In Brasilien führte der linksgerichtete Ex-Präsident Luiz Inacio Lula da Silva zunächst nach ersten Teilergebnissen bei der Präsidentenwahl. Inzwischen ist aber Amtsinhaber Jair Bolsonaro in Führung gegangen.  [….]

(DW, 02.10.2022)

Bei einem Auszählungsstand von 7% liegt Bolsonaro mit 49:42% vorn. Seinen Sieg würde er anerkennen. Aber etwa auch eine Niederlage?

[….] Eher zu Trumps Kategorie zählt auch Jair Bolsonaro, der diese Woche bei der Uno-Konferenz in New York wieder für alle erkennbar eine Unwahrheit nach der anderen verbreitete . Von seinem angeblich erfolgreichem Umgang mit Covid (trotz Hunderttausender realer Toter) bis zum angeblichen Wohlbefinden des Amazonas-Regenwaldes. Ihn werden seine Lügen hoffentlich spätestens bei der brasilianischen Wahl ab dem kommenden Wochenende einholen. [….]

(Christian Stöcker, SPON, 25.09.2022)

Unglücklicherweise schludert auch das deutsche Wahlsystem. Unglücklicherweise haben sich insbesondere in der Ex-DDR von der Demokratie verabschiedet.
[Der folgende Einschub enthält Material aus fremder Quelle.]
-- ==== Sys2Proof/Config.lean ====
section
/-! DEFINITION. The settings a station runs on (chapter 11.2, 12.4): the types only. Reading them from the image, checking them
and the built-in set of R190 stand in Sys2Proof/Machine/Image.lean. The manual leaves no value free, so nothing here is opaque. -/

namespace Sys2Proof

/-- Type of a fire line (R151, coding in 12.4). -/
inductive LineType where
  | smoke | heat | gas | callpoint | hold | door | unused
  deriving DecidableEq, Repr

/-- Mode of a fire line (R151). -/
inductive LineMode where
  | level | edge
  deriving DecidableEq, Repr

/-- Type and mode of one fire line (R151). -/
structure LineCfg where
  type : LineType
  mode : LineMode
  deriving DecidableEq, Repr

/-- Gain (16384 is unity) and offset of one channel (R69). -/
structure Calib where
  gain : Int
  offset : Int
  deriving DecidableEq, Repr

/-- One breakpoint (T, p) of a derating table (R98); T in 0.1 °C, p in percent. -/
structure Breakpoint where
  temp : Int
  percent : Int
  deriving DecidableEq, Repr

/-- One derating profile (R98). -/
structure Profile where
  charge : List Breakpoint
  discharge : List Breakpoint
  chargeKnee : Int
  chargeCeiling : Int
  dischargeFloor : Int
  dischargeKnee : Int
  deriving DecidableEq, Repr

/-- The configuration in use (12.4, R190). -/
structure Config where
  /-- membership list (R36) -/
  members : AddrSet
  /-- commander list (R56) -/
  commanders : List Nat
  /-- cell count n (R64) -/
  cellCount : Nat
  /-- temperature set, TSk at bit k (R64) -/
  tempSet : Byte
  /-- balance-enable default (R90) -/
  balanceDefault : Bool
  /-- calibration of the 26 channels (R69) -/
  calib : List Calib
  lowTrip : Int
  lowWarn : Int
  highWarn : Int
  highTrip : Int
  /-- hysteresis of the cell classes (R81) -/
  cellHyst : Int
  /-- open-wire threshold, raw code (R73) -/
  openWire : Int
  /-- balance window, mV (R92) -/
  window : Int
  /-- balance temperature limit (R91) -/
  balanceTemp : Int
  /-- maximum bleed count (R92) -/
  maxBleed : Nat
  /-- rated current, A (R98) -/
  rated : Nat
  riseStep : Nat
  degradedCap : Nat
  defaultProfile : Nat
  /-- share, percent (R110) -/
  share : Nat
  pcsMax : Nat
  /-- match window, mV (R119) -/
  matchWindow : Int
  /-- zone base temperature Tb, step Ts and hysteresis h (R131) -/
  zoneBase : Int
  zoneStep : Int
  zoneHyst : Int
  /-- plant stage count and shed level (R138) -/
  stageCount : Nat
  shedLevel : Nat
  /-- reconnect delay, s (R168) -/
  reconnectDelay : Nat
  /-- countdown length, s (R160) -/
  countdown : Nat
  /-- lines FL0 to FL5 (R151) -/
  lines : List LineCfg
  /-- profiles 0 to 3 (R98) -/
  profiles : List Profile
  deriving DecidableEq, Repr

end Sys2Proof
end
Ulrike Nimz beschreibt in einer großen Montagsdemo-Reportage, wie ganz normale Ossis auf die Straße gehen, um die demokratischen Eckpfeiler auszumerzen

[….] Auf der Bühne hat nun Petra Scholz das Wort, eine schmale Frau mit schwarzen Locken, alleinerziehend, Friseurmeisterin mit eigenem Salon. Zwei Nebenjobs habe sie, um sich über Wasser zu halten. Impfgegner nennt sie „Superhelden“. Jeder müsse jetzt raus auf die Straße, sich den örtlichen Demos anschließen, egal, wer sie veranstaltet. „Lasst euch nicht mehr sagen, wen ihr hassen sollt“, ruft sie und erklärt, wen es stattdessen zu hassen gilt: die Grünen, die Klimaaktivisten, die „einzigen Extremisten“, die „Eigentum zerstören, um die Welt zu retten“. [….] Petra Scholz aus Plauen will nicht nur Haare schneiden und ein gutes Leben. Sie will die Regierung „endlich zum Teufel jagen“. Sie will, dass Deutschland „souverän“ wird, sich befreit von „der Diktatur des Westens“. Und wer sagt eigentlich, dass Betroffenheit und Radikalisierung sich ausschließen? Was, wenn es beim „heißen Herbst“ in Plauen, Bautzen und anderswo nicht nur um bedrohte Existenzen geht, sondern darum, den Volkszorn zu bündeln?  [….]

(SZ, 30.09.2022)

Ausgerechnet die deutsche Hauptstadt zeigt sich zu dysfunktional, um überhaupt korrekte Wahlen durchzuführen. Was für ein Geschenk an die rechtsextremen Demokratieverächter.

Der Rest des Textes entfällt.